One of the overlooked aspects of the Belyaev experiments that domesticated silver foxes is that the critical period for socialization in these  domesticated foxes increased simply through the selection for tameness. These experiments selected foxes for tameness and approachability, and the researchers bred from those foxes. Over generations of selecting for tameness and approachability, the foxes became very dog-like in both behavior and appearance. Because these experiments are used as analogies  of the domestication process, they are almost always mentioned in dog domestication literature– but never the part about the critical period.

It seems to me that wolves have experienced a Belyaev experiment in reverse. Persecution was a selection pressure against tameness and approachability, and the animals that survived the cull were largely those that were most nervous and emotionally reactive.   It is so severe that many wolves won’t cross roads. Roads and virtually anything else that appears novel are too much for them. This is one reason why it was found that many captive  wolves won’t eat beef. They were raised eating deer and elk, and beef  is just too novel and too scary. Perhaps one of the reasons why these wolves are so nervous is that nervousness and paranoia are the result of a selection pressure that chooses wolves with shorter critical periods for socialization. Just as Belyaev selected for tameness and got longer critical periods, man could have selected for only those wolves that were paranoid and emotionally reactive– and this may be in some way correlated or associated with a shorter critical period.  Maybe it goes like this:  If you have a short critical period for socialization, one has only a limited opportunity to learn which things are safe, so almost everything else in the world is scary. Conversely, if you have a longer critical period, one can learn that more things aren’t scary and one’s brain develops very differently. Both of those courses of development would have profound influence on how one’s brain would develop, and perhaps, it can explain many of the differences between dogs and wolves.

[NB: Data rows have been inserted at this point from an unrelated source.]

-- ==== Sys2Proof/Tests/Slice0.lean ====
section
/-!
SUPPORT. Tests: ill-formed commands refused, the worked examples of the manual, and a witness for the hypotheses of every
statement. Expected values are the manual's.
-/
namespace Sys2Proof.Tests
set_option Elab.async false
open Sys2Proof.Machine

/-! ## Ill-formed commands -/

theorem test_wf_refuses_long_payload : (Instr.status (List.replicate 201 0)).wf = false := by decide +kernel
theorem test_wf_takes_longest_payload : (Instr.status (List.replicate 200 0)).wf = true := by decide +kernel
theorem test_wf_refuses_known_kind : (Instr.unknownCommand 0x01 []).wf = false := by decide +kernel
theorem test_wf_refuses_answer_kind : (Instr.unknownCommand 0x80 []).wf = false := by decide +kernel
theorem test_wf_refuses_sound_broadcast : (Instr.broadcastDiscard 0x3E []).wf = false := by decide +kernel
theorem test_wf_refuses_broadcast_answer : (Instr.broadcastDiscard 0x80 [1]).wf = false := by decide +kernel
theorem test_wf_refuses_disarm_payload : (Instr.disarmAll [0]).wf = false := by decide +kernel
theorem test_wf_refuses_abort_payload : (Instr.abortAll [0]).wf = false := by decide +kernel
theorem test_wf_refuses_ticket_0 : (Instr.ticketExpiry 0).wf = false := by decide +kernel
theorem test_wf_refuses_ticket_256 : (Instr.ticketExpiry 256).wf = false := by decide +kernel
theorem test_wf_refuses_no_change : (Instr.storageError 0 []).wf = false := by decide +kernel
theorem test_wf_refuses_temperature_inactive : (Instr.tamperInputInactive .temperature).wf = false := by decide +kernel

/-! ## Small states -/

/-- OPERATIONAL, every record EMPTY, every station UNBOUND. -/
def idle : State :=
  { State.reset with device := .operational, checker := { sweepPosition := 191, sweepTimer := some 200 } }

/-- A record in use that agrees. -/
def put (i : SlotId) (a : Account) (secret : Option Key) (s : State) : State :=
  s.setSlot i { account := some a, words := recordWords a secret, waiting := [] }

/-- The third row of the first worked case of section 2.10, with the operands of section 5.11. -/
def issuance : Issuance :=
  { issuer := 0x424B303137, tag := 0xC0010007, usage := 0x21, first := 4000, last := 4019, next := 4003, floor := 4000,
    window := [.outstanding, .outstanding, .outstanding], allowance := 3, issued := 3, confirmed := 0, voided := 0 }

def baseRecord (st : RecordState) (iss : Issuance) : Account :=
  { state := st, label := 0x4241534530303031, keyLength := .bytes16, quorum := .two, permissions := 7,
    checkValue := some 0x0A0B0C, assembly := none, part := .base iss }

def transportRecord (st : RecordState) : Account :=
  { baseRecord st issuance with label := 0x5452414E30303031, permissions := 8, part := .transport 0x0102 }

def assembling (m : Assembly) : Account :=
  { baseRecord .assembling { issuance with next := 4000, window := [], issued := 0 } with
    checkValue := none, assembly := some m }

def key : Key := .k16 7

/-- A BASE record in slot 20 and a TRANSPORT record in slot 30. -/
def stocked (st : RecordState) (iss : Issuance) : State :=
  put 30 (transportRecord .active) (some key) (put 20 (baseRecord st iss) (some key) idle)

/-- A station bound to slot 20 with its terminal present. -/
def bound (st : StationState) : Station :=
  { Station.cleared true with state := st, base := some 20, armed := true }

Such animals would have had a very hard time colonizing almost all of Eurasia and North America, so it seems likely that the ancient wolves that existed during the time of dog domestication were not nearly as paranoid. They were likely curious and opportunistic and maybe even a touch more socially tolerant.  These animals could be more easily tamed, simply because they were not overwhelmed with fear or fear-based aggression. They also would have been more willing to exploit the new opportunities in becoming a camp wolves. These wolves would have regular access to large prey, which they may have helped their human counterparts bring down, and they would have humans around to help protect and raise their offspring, which means that the pair bond system that virtually all wild dogs seem to use would no longer be as efficient a way of passing on genetic material. The Casanova wolf strategy would be the best way for these camp wolves to breed, and thus more wolves in the population would be breeding. Early domestication would have had the advantages of good food and freedom from a pack structure in which only a few individuals breed.

One part that is always missing in the wolf and dog comparison is the tendency to ignore the simple reality that wolves have continued to evolve after dogs were domesticated. The dog didn’t descend from the wolf running wild today, but both descend from a common ancestor.  Both may be the same species, but that same species exists in two distinct populations. One has been selected by both nature and man to be very close to humans. The other has been selected to fear humans at all costs.

The error is assuming that the latter has always been this way.

Doing so creates too much confusion in trying to understand how dogs could have been domesticated from wolves.

It wasn’t confusing. It was likely so easy that a caveman could do it.